Why Lifting the Israeli ‘Occupation’ Won’t Stop Violence

    The simple truth of the matter is that almost all Israelis by now
    understand clearly that removal of Israeli occupation does not reduce
    violence, but rather it escalates violence.

Posted By Steven Plaut, FRONT PAGE MAG

There seems to be a wide misconception that the Middle East conflict
is complicated. In fact it is really rather simple. Indeed, one can
basically summarize and explain the entire conflict within the context
of the words “occupation” or “occupied territories” and with respect
to beliefs about the effects of such “occupation.”

Let me explain. For most of the past 46 years (since 1967), there has
been something of a universal consensus among those agreeing that
removing or eliminating the Israeli “occupation” over the West Bank
and Gaza, areas dubbed “The Occupied Palestinian Territories,” would
reduce tensions and make the region more tranquil, possibly leading to
full peace between Israel and its neighbors. Let us dub this theory
the Removal of Occupation Lowers Violence (henceforth the ROLV) Axiom.

It would be hard to exaggerate how broad the ROLV consensus is in the
world. Outside of Israel it is essentially universal.
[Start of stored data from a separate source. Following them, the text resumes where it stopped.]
-- ==== Sys2Proof/Tests/Slice0.lean ====
section
/-! SUPPORT. Tests of single steps against spec/95_test_vectors.md, words written out from the encodings of
spec/30_encoding.md, and the witnesses that the hypotheses of the statements can be met. Expected values come from
the spec's vectors (named V, T, W, S, X, K as there) or from the encoding rules by hand. -/

namespace Sys2Proof.Tests

open Sys2Proof Sys2Proof.Machine

/-! ### States the tests start from -/

/-- A field of the next state, if there is one. -/
def after {α : Type} (o : Out) (f : State → α) : Option α :=
  match o with
  | .next t => some (f t)
  | .fault _ => none
  | .refused _ => none

/-- SENDING at the index `i` with a half-bit match pending. -/
def sending (frame : BitVec 16) (i : BitVec 6) (pol : Bool) : State :=
  { State.reset with state := stSending, busy := true, fwd := frame, hbIdx := i, pol := pol, irHb := true }

/-- RECEIVING with a backward frame. -/
def receiving (acc : Nat) (prev done last : Bool) : State :=
  { State.reset with state := stReceiving, busy := true, hbIdx := 45, bfAcc := acc, prev := prev, bfDone := done,
                     lastLevel := last }

/-- A capture of the value `n` pending, the line at `v`. -/
def captured (s : State) (v : Level) (n : Nat) : State := { s with rx := v, capVal := n, irCap := true }

/-- RECEIVING with a frame and two intervals, ready for a decode step. -/
def interval (acc : Nat) (prev : Bool) (high low : Nat) : State :=
  { receiving acc prev false true with tHigh := high, tLow := low }

/-! ### Well-formedness: an ill-formed term for each check -/

theorem test_wf_data1_refuses_even : ¬ (Instr.encData1 2).WellFormed := by decide
theorem test_wf_data1_refuses_above_31 : ¬ (Instr.encData1 33).WellFormed := by decide
theorem test_wf_data2_refuses_zero : ¬ (Instr.encData2 0).WellFormed := by decide
theorem test_wf_data2_refuses_odd : ¬ (Instr.encData2 3).WellFormed := by decide
theorem test_wf_data2_refuses_above_32 : ¬ (Instr.encData2 34).WellFormed := by decide
theorem test_wf_settle_refuses_33 : ¬ (Instr.encSettle 33).WellFormed := by decide
theorem test_wf_settle_refuses_44 : ¬ (Instr.encSettle 44).WellFormed := by decide
theorem test_wf_badLow_refuses_invalid_high : ¬ (Instr.decBadLow true .invalid).WellFormed := by decide
theorem test_wf_accepts :
    (Instr.encData1 31).WellFormed ∧ (Instr.encData2 32).WellFormed ∧ (Instr.encSettle 34).WellFormed ∧
      (Instr.encSettle 43).WellFormed ∧ (Instr.decBadLow false .long).WellFormed := by decide

/-! ### Decoding: words written out bit by bit

A cmd25 word is BUSY, OP, OPERAND. A dsel15 word is LAST_LEVEL, BF_DONE, ACC_NZ, HB_IDX, STATE, RX, IR_CAP, IR_STOP,
IR_HB. A dkey5 word is PREV, the class of T_HIGH, the class of T_LOW. -/

theorem test_decode_start : decode (.cmd25 0b0_00000001_1111111100000101#25) = .ok (.start 0xFF05) := by decide
theorem test_decode_startRej : decode (.cmd25 0b1_00000001_0000111100000101#25) = .ok (.startRej 0x0F05) := by decide
theorem test_decode_readStatus : decode (.cmd25 0b1_00000010_1010101111001101#25) = .ok (.readStatus 0xABCD) := by
  decide
theorem test_decode_reset : decode (.cmd25 0b0_00000011_0000000000000000#25) = .ok (.reset 0) := by decide
theorem test_decode_encStart2 : decode (.dsel15 0b1_0_0_000000_01_1_0_0_1#15) = .ok .encStart2 := by decide
theorem test_decode_encData1 : decode (.dsel15 0b1_0_0_011111_01_0_1_1_1#15) = .ok (.encData1 31) := by decide
theorem test_decode_encData2 : decode (.dsel15 0b0_0_0_100000_01_1_0_0_1#15) = .ok (.encData2 32) := by decide
theorem test_decode_encStop : decode (.dsel15 0b1_0_0_100001_01_1_0_0_1#15) = .ok .encStop := by decide
theorem test_decode_encSettle : decode (.dsel15 0b1_0_0_101011_01_1_0_0_1#15) = .ok (.encSettle 43) := by decide
theorem test_decode_encTurn : decode (.dsel15 0b1_0_0_101100_01_0_0_0_1#15) = .ok .encTurn := by decide
theorem test_decode_encEnd : decode (.dsel15 0b1_1_1_101101_10_1_1_0_1#15) = .ok .encEnd := by decide
theorem test_decode_hbIdle : decode (.dsel15 0b1_0_0_101101_00_1_0_0_1#15) = .ok .hbIdle := by decide
theorem test_decode_eofDetect : decode (.dsel15 0b0_0_1_101101_10_1_1_1_0#15) = .ok .eofDetect := by decide
theorem test_decode_stopIgnore : decode (.dsel15 0b0_1_1_101101_10_1_0_1_0#15) = .ok .stopIgnore := by decide
theorem test_decode_capFall : decode (.dsel15 0b1_0_1_101101_10_0_1_0_0#15) = .ok .capFall := by decide
theorem test_decode_capSeed : decode (.dsel15 0b0_0_0_101101_10_1_1_0_0#15) = .ok .capSeed := by decide
theorem test_decode_capDecode : decode (.dsel15 0b0_0_1_101101_10_1_1_0_0#15) = .ok .capDecode := by decide
theorem test_decode_capOrder : decode (.dsel15 0b0_0_1_101101_10_0_1_0_0#15) = .ok .capOrder := by decide
theorem test_decode_capIgnore : decode (.dsel15 0b1_0_0_000011_01_0_1_0_0#15) = .ok .capIgnore := by decide
theorem test_decode_decBadHigh : decode (.dkey5 0b1_00_01#5) = .ok (.decBadHigh true .short) := by decide
theorem test_decode_decBadHigh_both : decode (.dkey5 0b1_00_00#5) = .ok (.decBadHigh true .invalid) := by decide
theorem test_decode_decBadLow : decode (.dkey5 0b0_10_00#5) = .ok (.decBadLow false .long) := by decide
theorem test_decode_dec0SS : decode (.dkey5 0b0_01_01#5) = .ok .dec0SS := by decide
theorem test_decode_dec0SL : decode (.dkey5 0b0_10_01#5) = .ok .dec0SL := by decide
theorem test_decode_dec0LS : decode (.dkey5 0b0_01_10#5) = .ok .dec0LS := by decide
theorem test_decode_dec0LL : decode (.dkey5 0b0_10_10#5) = .ok .dec0LL := by decide
theorem test_decode_dec1SS : decode (.dkey5 0b1_01_01#5) = .ok .dec1SS := by decide
theorem test_decode_dec1SL : decode (.dkey5 0b1_10_01#5) = .ok .dec1SL := by decide
theorem test_decode_dec1LS : decode (.dkey5 0b1_01_10#5) = .ok .dec1LS := by decide
theorem test_decode_dec1LL : decode (.dkey5 0b1_10_10#5) = .ok .dec1LL := by decide
theorem test_decode_classify : decode (.interval32 417#32) = .ok (.classify 417) := by decide
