-- ==== Sys2Proof/Machine/Dispatch.lean ====
section
/-!
DEFINITION. The dispatch: one arm per instruction, one direct call of its meaning.
-/

namespace Sys2Proof.Machine

open Sys2Proof

def exec (i : Instr) (s : State) : Host.Outcome State Fault Refusal :=
  match i with
  | .clr => Sys2Proof.Machine.execClr s
  | .count => Sys2Proof.Machine.execCount s
  | .build => Sys2Proof.Machine.execBuild s
  | .wrmagic => Sys2Proof.Machine.execWrmagic s
  | .wrhdr => Sys2Proof.Machine.execWrhdr s
  | .rdmagic => Sys2Proof.Machine.execRdmagic s
  | .rdhdr => Sys2Proof.Machine.execRdhdr s
  | .derive => Sys2Proof.Machine.execDerive s
  | .emit sym => Sys2Proof.Machine.execEmit sym s
  | .encode => Sys2Proof.Machine.execEncode s
  | .flush => Sys2Proof.Machine.execFlush s
  | .decode => Sys2Proof.Machine.execDecode s
  | .compress => Sys2Proof.Machine.execCompress s
  | .decompress => Sys2Proof.Machine.execDecompress s
  | .streamMagic m => Sys2Proof.Machine.execStreamMagic m s
  | .hdrInternal => Sys2Proof.Machine.execHdrInternal s
  | .hdrLeaf sym => Sys2Proof.Machine.execHdrLeaf sym s

end Sys2Proof.Machine
end

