/-- R40: what reset leaves. -/
def Obligations.ResetValues : Prop :=
  let s := State.reset
  s.phase = .idle ∧ s.err = .none ∧ s.tv = false ∧ s.cv = false ∧ s.ovr = false ∧ s.cmd = 0#16 ∧
  (∀ sym : Sym, sym.toNat < 256 → s.freqOf sym = 0#32) ∧ s.freqOf endSym = 1#32 ∧
  (∀ i : Idx, i.toNat < 513 → s.nodeAt? i = some ⟨false, 0#9, 0#32, 0#10, 0#10⟩) ∧ s.nnodes = 0#10 ∧ s.root = 0#10 ∧
  (∀ sym : Sym, s.codeOf sym = ⟨false, 0#9, 0#256⟩) ∧ s.cur = 0#10 ∧
  s.pq = [] ∧ s.stack = [] ∧ s.path = [] ∧ s.busyOut = false ∧ s.doneOut = false ∧ s.errorOut = false ∧
  s.statusWord = 0#32

/-- R222: fault entry. The tables, CUR, OVR and the channels keep their values and the command is over. -/
def Obligations.FaultEntry : Prop :=
  ∀ (s : State) (e : ErrCode),
    (s.fail e).err = e ∧ (s.fail e).tv = false ∧ (s.fail e).cv = false ∧ (s.fail e).phase = .failed ∧
    (s.fail e).busyOut = false ∧ (s.fail e).doneOut = false ∧ (s.fail e).errorOut = true ∧
    (s.fail e).pq = [] ∧ (s.fail e).stack = [] ∧ (s.fail e).path = [] ∧ (s.fail e).todo = [] ∧
    (s.fail e).ovr = s.ovr ∧ (s.fail e).freq = s.freq ∧ (s.fail e).node = s.node ∧ (s.fail e).nnodes = s.nnodes ∧
    (s.fail e).root = s.root ∧ (s.fail e).code = s.code ∧ (s.fail e).cur = s.cur ∧ (s.fail e).inp = s.inp ∧
    (s.fail e).out = s.out

/-- R226: in FAILED the fault stays, whatever happens, but for CLR and reset. -/
def Obligations.FaultIsSticky : Prop :=
  ∀ s t : State, s.phase = .failed → step s = .next t →
    (∃ p rest, s.host = ⟨p, .reset⟩ :: rest) ∨
    (∃ p d rest, s.host = ⟨p, .write 0#16 d⟩ :: rest ∧ d.extractLsb' 0 16 = 0x1000#16) ∨
    (t.phase = .failed ∧ t.err = s.err)

/-! ### The host register space -/

/-- R22: STATUS reads its fields in every state, its reserved bits as 0, and a write to it is ignored. -/
def Obligations.StatusRegister : Prop :=
  ∀ s : State,
    (s.hostRead 1#16).extractLsb' 0 2 = s.phase.toBits ∧ (s.hostRead 1#16).getLsbD 2 = s.tv ∧
    (s.hostRead 1#16).getLsbD 3 = s.cv ∧ (s.hostRead 1#16).getLsbD 4 = s.ovr ∧
    (s.hostRead 1#16).extractLsb' 5 3 = 0#3 ∧ (s.hostRead 1#16).extractLsb' 8 4 = s.err.toBits ∧
    (s.hostRead 1#16).extractLsb' 12 20 = 0#20 ∧ ∀ d : Word, hostWrite 1#16 d s = .next s

/-- R53, R27, R42: the FREQ window in IDLE and DONE; FREQ[256] is 1 in every state, a write leaves it, and it reads 1 in IDLE, DONE
and FAILED. -/
def Obligations.FreqWindow : Prop :=
  (∀ (s : State) (n : Nat), s.open? = true → n ≤ 256 →
    s.hostRead (BitVec.ofNat 16 (0x400 + n)) = s.freqOf (BitVec.ofNat 9 n)) ∧
  (∀ (s : State) (n : Nat) (d : Word), s.open? = true → n < 256 →
    ∃ t, hostWrite (BitVec.ofNat 16 (0x400 + n)) d s = .next t ∧ t = { s with freq := t.freq } ∧
      t.hostRead (BitVec.ofNat 16 (0x400 + n)) = d ∧
      ∀ m : Nat, m ≤ 256 → m ≠ n → t.freqOf (BitVec.ofNat 9 m) = s.freqOf (BitVec.ofNat 9 m)) ∧
  (∀ (s : State) (d : Word), hostWrite 0x500#16 d s = .next s ∧ s.freqOf endSym = 1#32 ∧
    (s.phase ≠ .busy → s.hostRead 0x500#16 = 1#32))
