/-! ### `State.fail` -/

@[simp] theorem State.fail_params (s : State) (e : ErrCode) : (s.fail e).params = s.params := rfl
@[simp] theorem State.fail_phase (s : State) (e : ErrCode) : (s.fail e).phase = .failed := rfl
@[simp] theorem State.fail_err (s : State) (e : ErrCode) : (s.fail e).err = e := rfl
@[simp] theorem State.fail_tv (s : State) (e : ErrCode) : (s.fail e).tv = false := rfl
@[simp] theorem State.fail_cv (s : State) (e : ErrCode) : (s.fail e).cv = false := rfl
@[simp] theorem State.fail_ovr (s : State) (e : ErrCode) : (s.fail e).ovr = s.ovr := rfl
@[simp] theorem State.fail_cmd (s : State) (e : ErrCode) : (s.fail e).cmd = 0#16 := rfl
@[simp] theorem State.fail_freq (s : State) (e : ErrCode) : (s.fail e).freq = s.freq := rfl
@[simp] theorem State.fail_node (s : State) (e : ErrCode) : (s.fail e).node = s.node := rfl
@[simp] theorem State.fail_nnodes (s : State) (e : ErrCode) : (s.fail e).nnodes = s.nnodes := rfl
@[simp] theorem State.fail_root (s : State) (e : ErrCode) : (s.fail e).root = s.root := rfl
@[simp] theorem State.fail_code (s : State) (e : ErrCode) : (s.fail e).code = s.code := rfl
@[simp] theorem State.fail_cur (s : State) (e : ErrCode) : (s.fail e).cur = s.cur := rfl
@[simp] theorem State.fail_pq (s : State) (e : ErrCode) : (s.fail e).pq = [] := rfl
@[simp] theorem State.fail_stack (s : State) (e : ErrCode) : (s.fail e).stack = [] := rfl
@[simp] theorem State.fail_path (s : State) (e : ErrCode) : (s.fail e).path = [] := rfl
@[simp] theorem State.fail_todo (s : State) (e : ErrCode) : (s.fail e).todo = [] := rfl
@[simp] theorem State.fail_inp (s : State) (e : ErrCode) : (s.fail e).inp = s.inp := rfl
@[simp] theorem State.fail_out (s : State) (e : ErrCode) : (s.fail e).out = s.out := rfl
@[simp] theorem State.fail_host (s : State) (e : ErrCode) : (s.fail e).host = s.host := rfl
@[simp] theorem State.fail_rdata (s : State) (e : ErrCode) : (s.fail e).rdata = s.rdata := rfl
@[simp] theorem State.fail_draws (s : State) (e : ErrCode) : (s.fail e).draws = s.draws := rfl

/-! ### `State.accept` -/

@[simp] theorem State.accept_params (s : State) (w : CmdWord) : (s.accept w).params = s.params := rfl
@[simp] theorem State.accept_phase (s : State) (w : CmdWord) : (s.accept w).phase = .busy := rfl
@[simp] theorem State.accept_err (s : State) (w : CmdWord) : (s.accept w).err = s.err := rfl
@[simp] theorem State.accept_tv (s : State) (w : CmdWord) : (s.accept w).tv = s.tv := rfl
@[simp] theorem State.accept_cv (s : State) (w : CmdWord) : (s.accept w).cv = s.cv := rfl
@[simp] theorem State.accept_ovr (s : State) (w : CmdWord) : (s.accept w).ovr = s.ovr := rfl
@[simp] theorem State.accept_cmd (s : State) (w : CmdWord) : (s.accept w).cmd = w := rfl
@[simp] theorem State.accept_freq (s : State) (w : CmdWord) : (s.accept w).freq = s.freq := rfl
@[simp] theorem State.accept_node (s : State) (w : CmdWord) : (s.accept w).node = s.node := rfl
@[simp] theorem State.accept_nnodes (s : State) (w : CmdWord) : (s.accept w).nnodes = s.nnodes := rfl
@[simp] theorem State.accept_root (s : State) (w : CmdWord) : (s.accept w).root = s.root := rfl
@[simp] theorem State.accept_code (s : State) (w : CmdWord) : (s.accept w).code = s.code := rfl
@[simp] theorem State.accept_cur (s : State) (w : CmdWord) : (s.accept w).cur = s.cur := rfl
@[simp] theorem State.accept_pq (s : State) (w : CmdWord) : (s.accept w).pq = s.pq := rfl
@[simp] theorem State.accept_stack (s : State) (w : CmdWord) : (s.accept w).stack = s.stack := rfl
@[simp] theorem State.accept_path (s : State) (w : CmdWord) : (s.accept w).path = s.path := rfl
@[simp] theorem State.accept_todo (s : State) (w : CmdWord) : (s.accept w).todo = [] := rfl
@[simp] theorem State.accept_inp (s : State) (w : CmdWord) : (s.accept w).inp = s.inp := rfl
@[simp] theorem State.accept_out (s : State) (w : CmdWord) : (s.accept w).out = s.out := rfl
@[simp] theorem State.accept_host (s : State) (w : CmdWord) : (s.accept w).host = s.host := rfl
@[simp] theorem State.accept_rdata (s : State) (w : CmdWord) : (s.accept w).rdata = s.rdata := rfl
@[simp] theorem State.accept_draws (s : State) (w : CmdWord) : (s.accept w).draws = s.draws := rfl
Even within
Israel, for much of the past two generations this ROLV has been the
consensus position of the bulk of the Israeli political spectrum.

Almost all Israeli parties have long agreed, certainly since the “Oslo
Accords” of the early 1990s, that the key to reducing tensions between
Israel and the Arab world is via partial or total removal of Israeli
“occupation” of those territories. With the exception of small parties
on the Israeli Right, basically the entire Israeli political elite,
including Bibi Netanyahu and the Likud, is at least nominally
committed to the ROLV axiom. In this sense, (Israeli President) Shimon
Peres’ recent pronouncement that there is near consensus in Israel
behind the so-called “two-state solution” was only partly his
imagination. (The President in Israel is little more than an honorary
post like the queen of Holland, whereas the real head of state is the
Prime Minister, and so Peres really represents no one.) While
acceptance of the ROLV axiom, holding that removal of occupation leads
to reduction in violence, is not quite the same thing as the
“Two-State Solution” that Peres advocates, its broad acceptance by so
many Israeli political parties provides a small basis for Peres’
grandstanding.

Everything needed to understand the Middle East conflict can be
grasped if one bears in mind that near-universal consensus behind ROLV
and one second fact. The second fact is that the international
consensus about removal of Israeli occupation is empirically false and
nearly all Israelis understand that it is false.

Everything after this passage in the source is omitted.